Kent üzerine çalışmalar yapan ve birçok kitabı bulunan, salgın devrinde de klâsik Safranbolu konutunda yaşamayı tercih eden 74 yaşındaki araştırmacı-yazar Aytekin Aytekin de tarihi Safranbolu konutlarının insanların hayatına nazaran biçimlendiğini belirtti.
Klâsik meskenlerin avluları bulunduğunu söyleyen Aytekin, şu bilgileri aktardı: “Safranbolu konutlarının dizaynında tek bir unsur vardır, odağında insan vardır. Konut insanın hayat biçimine nazaran tasarlanır ve yapılır. Günümüzde ise bunun zıddı olan bir uygulama var. Safranbolu konutları nasıl beşere nazaran biçimleniyorsa, günümüzdeki beton meskenlere nazaran de beşerler biçimleniyor. Mesken nasılsa ona uymak zorundasınız.
Safranbolu meskenlerinin yer artı 3 katlı olması, 8 ila 10 ortasında odasının olması, bu odaların güneşi doğumundan batımına kadar görebilmesi… Odalarda saat ve ısı farkına nazaran hareket yeteneği, her oda içerisinde yeme-içme, yatma, abdest alınabilecek gusülhane ve yüklüğün bulunması, dolapların bulunması beşere ömür keyfi veriyor.”
Salgın devrinde 651 metrekarelik klâsik Safranbolu meskeninde hayatını sürdürdüğünü lisana getiren Aytekin, “Bahçeli konutumuzda hiç sıkıldığımı söyleyemem. Meskenler ahşap olduğu için nefes alır. Pencerelerden baktığınızda harikulâde bir kent panoramasıyla hanları, hamamları, mescitleri, meskenleri gözleyebilirsiniz. Halbuki apartman penceresinden baktığınızda karşı apartmanı ve büyük bir beton kütlesinden diğer bir şey göremezsiniz. Nefes de alamazsınız. Çağdaş ömür bizi biçimlendirir, eski kentlerde ise birlikte yaşama keyfini, sanatını sürdürürüz.” diye konuştu.

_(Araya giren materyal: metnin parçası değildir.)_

-- ==== Sys2Proof/Laws/Decode.lean ====
section
/-! SUPPORT. Lemmas about request codes, packets, and bits most significant first. -/

namespace Sys2Proof

@[simp] theorem OpCode.ofCode_code (c : OpCode) : OpCode.ofCode c.code = c := by cases c <;> rfl

@[simp] theorem OpCode.code_ofCode (b : BitVec 3) : (OpCode.ofCode b).code = b := by
  revert b; decide

/-! ## Packets -/

/-- Bytes of a number, read back (log 6). -/
theorem natOfBytes_bytesOfNat (n a : Nat) : natOfBytes (bytesOfNat n a) = a % 256 ^ n := by
  induction n generalizing a with
  | zero => simp [bytesOfNat, natOfBytes, Nat.mod_one]
  | succ n ih =>
    rw [bytesOfNat, natOfBytes, ih, BitVec.toNat_ofNat, show 256 ^ (n + 1) = 256 * 256 ^ n by ring, Nat.mod_mul]

/-- A request that fits on the port is read back from its packet (R33; log 6). -/
theorem parsePacket_packRequest {p : Params} {r : Request} (h : r.fits p = true) :
    parsePacket p (packRequest p r) = .ok r := by
  obtain ⟨op, addr, w⟩ := r
  simp only [Request.fits, decide_eq_true_eq] at h
  have hop : op.toNat < 8 := op.isLt
  have haddr : natOfBytes (bytesOfNat (addrBytes p) addr) = addr := by
    rw [natOfBytes_bytesOfNat, Nat.mod_eq_of_lt]
    refine lt_of_lt_of_le h ?_
    rw [show (256 : Nat) = 2 ^ 8 from rfl, ← Nat.pow_mul]
    exact Nat.pow_le_pow_right (by decide) (by unfold addrBytes; omega)
  have hw : w.extractLsb' 8 8 ++ w.extractLsb' 0 8 = w := by
    apply BitVec.eq_of_getLsbD_eq
    intro i hi
    rw [BitVec.getLsbD_append, BitVec.getLsbD_extractLsb', BitVec.getLsbD_extractLsb']
    by_cases h8 : i < 8
    · simp [h8]
    · have h9 : i - 8 < 8 := by omega
      simp only [h8, if_false, h9, decide_true, Bool.true_and]
      exact congrArg _ (by omega)
  simp only [packRequest, parsePacket, haddr, hw]
  rw [if_neg (by simp; omega), if_neg (by omega)]
  congr 1
  simp only [Request.mk.injEq, and_true]
  apply BitVec.eq_of_toNat_eq
  simp
  omega

/-! ## Bits, most significant first (R61) -/

theorem natOfBits_foldl (bs : List Bool) (m : Nat) :
    bs.foldl (fun n b => 2 * n + b.toNat) m = m * 2 ^ bs.length + natOfBits bs := by
  induction bs generalizing m with
  | nil => simp [natOfBits]
  | cons b bs ih =>
    have h0 := ih (2 * 0 + b.toNat)
    rw [natOfBits, List.foldl_cons, List.foldl_cons, ih, h0, List.length_cons, Nat.pow_succ]
    ring

theorem natOfBits_cons (b : Bool) (bs : List Bool) :
    natOfBits (b :: bs) = b.toNat * 2 ^ bs.length + natOfBits bs := by
  rw [natOfBits, List.foldl_cons, natOfBits_foldl]; simp

theorem natOfBits_lt (bs : List Bool) : natOfBits bs < 2 ^ bs.length := by
  induction bs with
  | nil => decide
  | cons b bs ih =>
    rw [natOfBits_cons, List.length_cons, Nat.pow_succ]
    cases b <;> simp <;> omega

/-- A value read back from its bits. -/
theorem natOfBits_msbFirst {w : Nat} (v : BitVec w) (n : Nat) : natOfBits (msbFirst v n) = v.toNat % 2 ^ n := by
  induction n with
  | zero => simp [msbFirst, natOfBits, Nat.mod_one]
  | succ n ih =>
    rw [msbFirst, natOfBits_cons, ih, Machine.msbFirst_length, Nat.pow_succ, Nat.mod_mul, BitVec.getLsbD,
      Nat.testBit_eq_decide_div_mod_eq]
    rcases Nat.mod_two_eq_zero_or_one (v.toNat / 2 ^ n) with h | h <;> simp [h]
    omega

/-- Bits read back from the value they spell. -/
theorem msbFirst_natOfBits (w : Nat) (bs : List Bool) (m : Nat) (h : bs.length ≤ w) :
    msbFirst (BitVec.ofNat w (m * 2 ^ bs.length + natOfBits bs)) bs.length = bs := by
  induction bs generalizing m with
  | nil => rfl
  | cons b bs ih =>
    have hx : m * 2 ^ (b :: bs).length + natOfBits (b :: bs) =
        (2 * m + b.toNat) * 2 ^ bs.length + natOfBits bs := by
      rw [natOfBits_cons, List.length_cons, Nat.pow_succ]; ring
    have hw : bs.length < w := by simp at h; omega
    rw [hx, List.length_cons, msbFirst, ih (2 * m + b.toNat) (by omega)]
    congr 1
    rw [BitVec.getLsbD_ofNat, Nat.testBit_eq_decide_div_mod_eq, Nat.add_comm,
      Nat.add_mul_div_right _ _ (Nat.two_pow_pos _), Nat.div_eq_of_lt (natOfBits_lt bs)]
    cases b <;> simp [hw]

end Sys2Proof
end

Aytekin, tarihi konutlardaki mutfak ve ambarlarda insanların bir kışı geçirecek kadar yiyecek ve içecek stoklayabildiğine işaret ederek, bu tıp klasik konutlarda komşuluk bağlantılarının de ileri seviyede olduğuna dikkati çekti. Kovid-19 ile uğraş periyodunda babasından kalan asırlık konakta kalmayı tercih eden 84 yaşındaki Yılmaz Kavuşturucu ise apartman dairesi yerine 3 dönüm bahçesi olan konakta salgın devrini geçirdiğini, bu karardan ötürü da son derece keyifli olduklarını anlattı. Kavuşturucu, ahşabın kokusuyla yaşamadan bu atmosferin anlatılamayacağını söz etti.